Getting a good spark both with the new spark plug and the old spark plug

These are $150 machines. I have about $35 in new parts and maybe an hour labor in it already. Any suggestions before I give up on it?


----------



## stevetheboatguy (Feb 17, 2015)

Is it badly flooded? If so you can pull the plug out and turn the kill switch off. Pull it over a few times give it a small squirt of oil into the cylinder. Put the plug in and try again. Usually does the trick.

Steven


----------



## timbirr (Feb 17, 2015)

stevetheboatguy said:


> Is it badly flooded? If so you can pull the plug out and turn the kill switch off. Pull it over a few times give it a small squirt of oil into the cylinder. Put the plug in and try again. Usually does the trick.
> 
> Steven



Nope, no flooding. It was tough to start the previous day, which was the first time ever, but with a few extra pulls it roared to life. The next day, nothing. Tried it various times and ways over a few days before I got out the tools started to work my way through spark plug through muffler....


----------



## Toyboy (Feb 17, 2015)

Sounds like you may need a carb rebuild


----------



## KenJax Tree (Feb 17, 2015)

timbirr said:


> Stihl 50-1 mix oil


I found your problem


----------



## timbirr (Feb 17, 2015)

Toyboy said:


> Sounds like you may need a carb rebuild



As noted, I put in a brand-new OEM carburetor. The new carb was $24 from my saw shop. The rebuild kit was $20.

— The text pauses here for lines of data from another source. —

-- ==== Sys2Proof/Machine/Camera.lean ====
section
/-!
DEFINITION. Fly-by sighting: the camera ports, the edge stage, the fit stage and the pose clause (R312 to R325).
-/

namespace Sys2Proof.Machine

/-! ### Port state and events (R324) -/

/-- CSTATE: 0 DOWN, 1 RUN, 2 FAULT. -/
def camState (s : State) (c : Nat) : Nat := rd s cm_CSTATE c
/-- The engine runs in the edge domain of its tile (R315). -/
def camUp (s : State) (c : Nat) : Bool := pstate s (edgeDom (c / 2)) == 0
def camRuns (s : State) (c : Nat) : Bool := camUp s c && camState s c == 1
def camNotify (s : State) (c : Nat) : State :=
  raiseMapped s (rdb s cm_CDB_MAPPED c) (rd s cm_CDB_HERD c) (16 + rd s cm_CDB_SRC c)
/-- A CFAULT bit is set. -/
def camFault (s : State) (F : Fld) (c : Nat) : State := if rdb s F c then s else camNotify (wr s F c 1) c
/-- The setup and the status fawn (R323). -/
def setupFawn (c : Nat) : Nat := 128 + 2 * c
def statusFawn (c : Nat) : Nat := 129 + 2 * c
def camEvent (s : State) (c : Nat) : State := wakeFawn (wakeFawn s (setupFawn c)) (statusFawn c)
/-- A read of 0x10F0 or 0x10F4 that a fawn of the port waits on returns FRAME (R323). -/
def camRead (s : State) (c a v : Nat) : State := fawnLoaded (fawnLoaded s (setupFawn c) a v) (statusFawn c) a v
/-- The requester of an engine's array accesses in the log (R174). -/
def camRq (c : Nat) : Rq := ⟨10, 64 + c⟩

/-- A frame in progress is dropped, which raises the port's source; one whose last line has come stays for the fit stage. -/
def dropOpen (s : State) (c : Nat) : State :=
  let x := camOf s c
  let t := setCam s c { x with frame := x.frame.filter (fun f => f.ended) }
  if x.frame.any (fun f => !f.ended) then camNotify t c else t

/-- CCTL.START (R324, R437). -/
def camStart (s : State) (c : Nat) : State :=
  if bit (rd s ts_FENCEC) c || camState s c == 1 then s
  else
    let s := if camState s c = 0 then unfenceFawn (unfenceFawn s (setupFawn c)) (statusFawn c) else s
    camEvent (wr s cm_CSTATE c 1) c

/-- CCTL.STOP. -/
def camStop (s : State) (c : Nat) : State := camEvent (dropOpen (wr s cm_CSTATE c 0) c) c

/-- The port enters FAULT (R325 case 7). -/
def camFail (s : State) (F : Fld) (c : Nat) : State :=
  let s := dropOpen (wr (camFault s F c) cm_CSTATE c 2) c
  camEvent (setCam s c { camOf s c with edges := [] }) c

/-- CCTL.FAWNRUN. -/
def camFawnrun (s : State) (c : Nat) : State :=
  rerunFawn (rerunFawn s (setupFawn c) cm_CFAWN_SUCAUSE cm_CFAWN_SUADDR c) (statusFawn c) cm_CFAWN_STCAUSE cm_CFAWN_STADDR c

/-- CCTL.CNTCLR. -/
def camCntclr (s : State) (c : Nat) : State :=
  [cm_FRAMES, cm_POSES, cm_DROPPED, cm_PKTERR, cm_OTHERPKT, cm_EDGEOVF, cm_EDGELATE].foldl (fun s F => wr s F c 0) s

/-! ### Receive and crop (R313 to R317, R322) -/

/-- The registers marked "next frame", as the frame takes them. -/
def camRegs (s : State) (c : Nat) : CamRegs :=
  { roix := rd s cm_ROIX c, roiy := rd s cm_ROIY c, roiw := rd s cm_ROIW c, roih := rd s cm_ROIH c,
    edgethr := rd s cm_EDGETHR c, tmpl := rd s cm_TMPLSEL c, mode := rd s cm_MODE c, rad := rd s cm_MATCHRAD c,
    ang := rd s cm_MATCHANG c, minscore := rd s cm_MINSCORE c, nomx := rd s cm_NOMX c, nomy := rd s cm_NOMY c }

/-- A frame whose lines are complete moves to the fit stage when that is free. -/
def toFit (x : Cam) : Cam := match x.fit, x.frame with
  | none, some f => if f.ended then { x with fit := some f, frame := none } else x
  | _, _ => x

/-- A pending edge is older than FSWIN µs; 1 µs is 8,000 LSB (R314). -/
def edgeLate (s : State) (c : Nat) (e : Time) : Bool := decide (rd s cm_FSWIN c * 8000 + e.toNat < now s)

/-- Frame Start on the port's channel (R314, R322, R325 case 1). -/
def frameStartOp (s : State) (c : Nat) : State :=
  let s := incr s cm_FRAMES c
  let x := camOf s c
  let late := (x.edges.filter (edgeLate s c)).length
  let s := (List.range late).foldl (fun s _ => incrSat s cm_EDGELATE c) s
  let edges := x.edges.filter (fun e => !edgeLate s c e)
  let x := { x with edges := edges.drop 1, frame := x.frame.map (fun f =>
    if f.ended then f else { f with ended := true, partl := true }) }
  let x := toFit x
  let s := setCam s c x
  let s := match x.frame with
    | some _ => camNotify (incr s cm_DROPPED c) c
    | none =>
      let (t, s) := stamp s
      let f : Frame := { r := camRegs s c, time := edges.headD (BitVec.ofNat 64 t), trig := !edges.isEmpty,
                         num := rd s cm_FRAMES c, y := 0, lines := [], partl := false, pkt := false, ended := false }
      setCam s c { x with frame := some f }
  camEvent (camRead s c 0x10F0 (rd s cm_FRAMES c % 256)) c

/-- A line of the frame, missing where `px` is none. -/
def Frame.line (f : Frame) (px : Option (List (BitVec 12))) : Frame :=
  if f.ended then f
  else
    let inRoi := decide (f.r.roiy ≤ f.y ∧ f.y < f.r.roiy + f.r.roih)
    let f := if inRoi then { f with lines := f.lines ++ [px.map (fun l => (l.drop f.r.roix).take f.r.roiw)], pkt := f.pkt || px.isNone }
      else f
    { f with y := f.y + 1, ended := inRoi && decide (f.y + 1 = f.r.roiy + f.r.roih) }

/-- A line reaches the frame in progress. -/
def camLine (s : State) (c : Nat) (px : Option (List (BitVec 12))) : State :=
  let x := camOf s c
  setCam s c (toFit { x with frame := x.frame.map (fun f => f.line px) })

/-- Frame End: ROI lines still missing end the frame (R325 case 2). -/
def frameEndOp (s : State) (c : Nat) : State :=
  let x := camOf s c
  let close (f : Frame) : Frame :=
    if f.ended then f
    else
      let short := decide (f.lines.length < f.r.roih)
      { f with ended := true, partl := f.partl || short, pkt := f.pkt || short }
  setCam s c (toFit { x with frame := x.frame.map close })

/-- A short packet (R312, R313): Line Start, Line End and the generic ones have no effect. -/
def shortPacketOp (s : State) (c : Nat) (pkt : BitVec 32) : State := match csiHeader pkt.toNat with
  | none => incr s cm_PKTERR c
  | some h =>
    if h.vc ≠ rd s cm_CCFG_VC c then incr s cm_OTHERPKT c
    else if h.dt = 0 then frameStartOp s c
    else if h.dt = 1 then frameEndOp s c
    else s

/-- A long packet (R312, R313). One that is not for this port is discarded before its CRC is looked at (assumption 75). -/
def longPacketOp (s : State) (c : Nat) (bs : List Byte) : State := match csiHeader (ofBytesLE (bs.take 4)) with
  | none => camLine (incr s cm_PKTERR c) c none
  | some h =>
    if h.vc ≠ rd s cm_CCFG_VC c ∨ (unpack h.dt []).isNone then incr s cm_OTHERPKT c
    else match csiPayload h.wc bs with
      | none => camLine (incr s cm_PKTERR c) c none
      | some d => camLine s c (unpack h.dt d)

/-! ### Edges (R315, R317) -/

/-- An edge: its place in 1/16 pixel, full-frame, and its gradient, whose angle is the normal. -/
structure Edge where
  x  : Int
  y  : Int
  gx : Int
  gy : Int
deriving DecidableEq, Repr

/-- Pixel (x, y) of the ROI, where its line has arrived. -/
def pixel (lines : List (Option (List (BitVec 12)))) (x y : Int) : Option Int :=
  if x < 0 ∨ y < 0 then none
  else match lines[y.toNat]? with
    | some (some l) => (l[x.toNat]?).map (fun v => (v.toNat : Int))
    | _ => none

/-- The Sobel gradient at a pixel whose eight neighbours are in the ROI. -/
def sobel (lines : List (Option (List (BitVec 12)))) (x y : Int) : Option (Int × Int) := do
  let a ← pixel lines (x - 1) (y - 1)
  let b ← pixel lines x (y - 1)
  let c ← pixel lines (x + 1) (y - 1)
  let d ← pixel lines (x - 1) y
  let _ ← pixel lines x y
  let e ← pixel lines (x + 1) y
  let f ← pixel lines (x - 1) (y + 1)
  let g ← pixel lines x (y + 1)
  let h ← pixel lines (x + 1) (y + 1)
  some (c + 2 * e + h - (a + 2 * d + f), f + 2 * g + h - (a + 2 * b + c))

/-- The magnitude at a pixel; 0 where it has no gradient. -/
def magnitude (lines : List (Option (List (BitVec 12)))) (x y : Int) : Int :=
  match sobel lines x y with
  | some (gx, gy) => iabs gx + iabs gy
  | none => 0

/-- The nearest of the four directions to a gradient, as a pixel step. -/
def direction (gx gy : Int) : Int × Int :=
  let m := iabs gx + iabs gy
  if m * m < 2 * gx * gx then (1, 0)
  else if m * m < 2 * gy * gy then (0, 1)
  else if 0 < gx * gy then (1, 1)
  else (1, -1)

/-- n ÷ d, with the rounding that the rules leave open: down, or up where `up` is odd. -/
def divFree (n d : Int) (up : Nat) : Int := if n % d = 0 then n / d else Int.fdiv n d + (up % 2 : Nat)

/-- The offset of the vertex of the parabola through three magnitudes, in 1/16 of a step; three equal ones have none, and it is
open within half a step. -/
def vertex (a b c : Int) : Int :=
  let d := 2 * (a - 2 * b + c)
  if d = 0 then (Config.subpixel a b c % 17 : Nat) - 8 else divFree (16 * (a - c)) d (Config.subpixel a b c)

/-- The edge at pixel (x, y) of the ROI, if it is one. -/
def edgeAt (r : CamRegs) (lines : List (Option (List (BitVec 12)))) (x y : Int) : Option Edge :=
  match sobel lines x y with
  | none => none
  | some (gx, gy) =>
    let m := iabs gx + iabs gy
    let (dx, dy) := direction gx gy
    let a := magnitude lines (x - dx) (y - dy)
    let c := magnitude lines (x + dx) (y + dy)
    if (r.edgethr : Int) ≤ m ∧ a ≤ m ∧ c ≤ m then
      let o := vertex a m c
      some ⟨16 * (r.roix + x) + o * dx, 16 * (r.roiy + y) + o * dy, gx, gy⟩
    else none

/-- Every edge of the frame, line by line. -/
def allEdges (f : Frame) : List Edge :=
  (List.range f.lines.length).flatMap (fun y =>
    (List.range f.r.roiw).filterMap (fun x => edgeAt f.r f.lines (x : Nat) (y : Nat)))

/-- The edge list holds 8,192 edges (R315, R317). -/
def edgeMax : Nat := 8192

/-! ### The template fit (R318, R319), in fixed point with `camBits` fraction bits -/

def camBits : Nat := 96

/-- A template feature (R318). -/
structure Feat where
  fx : Int
  fy : Int
  fn : Int
  fw : Nat
deriving DecidableEq, Repr

def featOf (v : Nat) : Feat := ⟨sext 16 v, sext 16 (v / 2 ^ 16), sext 16 (v / 2 ^ 32), bits v 55 48⟩

/-- The features of template t of engine c, none where a word is uncorrectable. -/
def readFeats (s : State) (c t : Nat) : Nat → Option (List Feat) × State
  | 0 => (some [], s)
  | n + 1 =>
    let (l, s) := readFeats s c t n
    let (r, s) := memRead s (blkBase .camera c + 0x8000 + t * 0x1000 + n * 8) 8 (camRq c)
    (match l, r with
      | some l, some bs => some (l ++ [featOf (ofBytesLE bs)])
      | _, _ => none, s)

/-- A pose under test: the origin in 1/2^camBits of 1/16 pixel, and the angle in radians with camBits fraction bits. -/
structure Pose where
  x : Int
  y : Int
  t : Int
deriving DecidableEq, Repr

/-- 1 in the fixed point of the fit. -/
def camOne : Int := (2 ^ camBits : Nat)

/-- From an edge to a feature as a pose places it. -/
def featDist (p : Pose) (cs sn : Int) (f : Feat) (e : Edge) : Int × Int :=
  (p.x + f.fx * cs - f.fy * sn - e.x * camOne, p.y + f.fx * sn + f.fy * cs - e.y * camOne)

/-- An edge matches a feature at a pose: within MATCHRAD/16 pixel, its normal within MATCHANG × 16 × 2^-15 half-turns. -/
def matchEdge (r : CamRegs) (p : Pose) (cs sn : Int) (f : Feat) (e : Edge) : Bool :=
  let one : Int := camOne
  let (dx, dy) := featDist p cs sn f e
  let pi := piFix camBits
  let n := (atan2Fix camBits e.gy e.gx - p.t - f.fn * pi / 2 ^ 15) % (2 * pi)
  let n := if pi < n then 2 * pi - n else n
  decide (dx * dx + dy * dy ≤ (r.rad * r.rad : Nat) * one * one) && decide (n ≤ (r.ang * 16 : Nat) * pi / 2 ^ 15)

/-- The features that match at a pose. -/
def matched (r : CamRegs) (fs : List Feat) (es : List Edge) (p : Pose) : List Feat :=
  let cs := cosFix camBits p.t
  let sn := sinFix camBits p.t
  fs.filter (fun f => es.any (matchEdge r p cs sn f))

def weightOf (fs : List Feat) : Nat := (fs.map Feat.fw).foldl (· + ·) 0

/-- NOM, in 1/16 pixel. -/
def nomX (r : CamRegs) : Int := r.nomx
def nomY (r : CamRegs) : Int := r.nomy

/-- The placement at i, j pixels from the nominal and a degrees. -/
def placement (r : CamRegs) (a j i : Int) : Pose :=
  ⟨(nomX r + 16 * i) * camOne, (nomY r + 16 * j) * camOne, a * piFix camBits / 180⟩

/-- The placements of the coarse search, in ascending angle, then y, then x. -/
def placements : List (Int × Int × Int) :=
  (List.range 17).flatMap (fun (a : Nat) => (List.range 33).flatMap (fun (j : Nat) => (List.range 33).map (fun (i : Nat) =>
    ((a : Int) - 8, (j : Int) - 16, (i : Int) - 16))))

/-- The coarse search: the first of the placements with the greatest matched weight. -/
def coarse (r : CamRegs) (fs : List Feat) (es : List Edge) : Int × Int × Int :=
  (placements.foldl (fun best q =>
    let w := weightOf (matched r fs es (placement r q.1 q.2.1 q.2.2))
    match best with
    | some (b, bw) => if bw < w then some (q, w) else some (b, bw)
    | none => some (q, w)) (none : Option ((Int × Int × Int) × Nat))).elim (0, 0, 0) Prod.fst

/-- A matched feature with the edge that it takes in an iteration. -/
def pairsAt (r : CamRegs) (fs : List Feat) (es : List Edge) (p : Pose) : List (Feat × Edge) :=
  let cs := cosFix camBits p.t
  let sn := sinFix camBits p.t
  fs.filterMap (fun f =>
    let l := es.filter (matchEdge r p cs sn f)
    (l[Config.matchPick [p.x, p.y, p.t, f.fx, f.fy, f.fn] % l.length]?).map (fun e => (f, e)))

/-- The sums of the normal equations, with the weight 1/|g|² that makes a gradient a unit normal: the upper half of the matrix,
then the right side. An edge without a gradient has no normal and adds nothing. -/
structure Normals where
  a11 : Int := 0
  a12 : Int := 0
  a13 : Int := 0
  a22 : Int := 0
  a23 : Int := 0
  a33 : Int := 0
  b1  : Int := 0
  b2  : Int := 0
  b3  : Int := 0
deriving DecidableEq, Repr

/-- One squared point-to-line distance, linearised at the pose: along (gx, gy), and along c for the angle. -/
def addNormal (p : Pose) (cs sn : Int) (n : Normals) (q : Feat × Edge) : Normals :=
  let (f, e) := q
  let (dx, dy) := featDist p cs sn f e
  let d := e.gx * dx + e.gy * dy
  let c := e.gx * (-(f.fx * sn) - f.fy * cs) + e.gy * (f.fx * cs - f.fy * sn)
  let g := e.gx * e.gx + e.gy * e.gy
  let gx := e.gx * camOne
  let gy := e.gy * camOne
  if g = 0 then n
  else { a11 := n.a11 + gx * gx / g, a12 := n.a12 + gx * gy / g, a13 := n.a13 + gx * c / g, a22 := n.a22 + gy * gy / g,
         a23 := n.a23 + gy * c / g, a33 := n.a33 + c * c / g, b1 := n.b1 + gx * d / g, b2 := n.b2 + gy * d / g, b3 := n.b3 + c * d / g }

Thanks for the thoughts, sounds like I need a new blower. Probably get another Husqvarna and keep the old one around for spare parts.


----------



## timbirr (Feb 19, 2015)

Received a suggestion in "conversation" about checking the ring. 

Did not feel like tearing apart the unit, but curiosity got the best of me.... Frozen ring and ruined lower seal.

Now thinking about fixing it -- it has 250 hours or more on it -- or just going for a new unit. sort of six of one....


----------



## hamish (Feb 19, 2015)

Whats your compression? How did you check your spark?


----------



## stihl041avhog (Feb 19, 2015)

Throw that unit in the fire. Its sucking in air from space


----------



## RepairItGarrett (Feb 28, 2015)

Well sounds like you got a new weekend project with what you got in it you might as well keep going and buy a new engine for it haha just kidding but $20 for rings some RTV sealant back to work .... how bad is ring stuck Can it be freed up (carb cleaner) or Just put back in the shed and get another


----------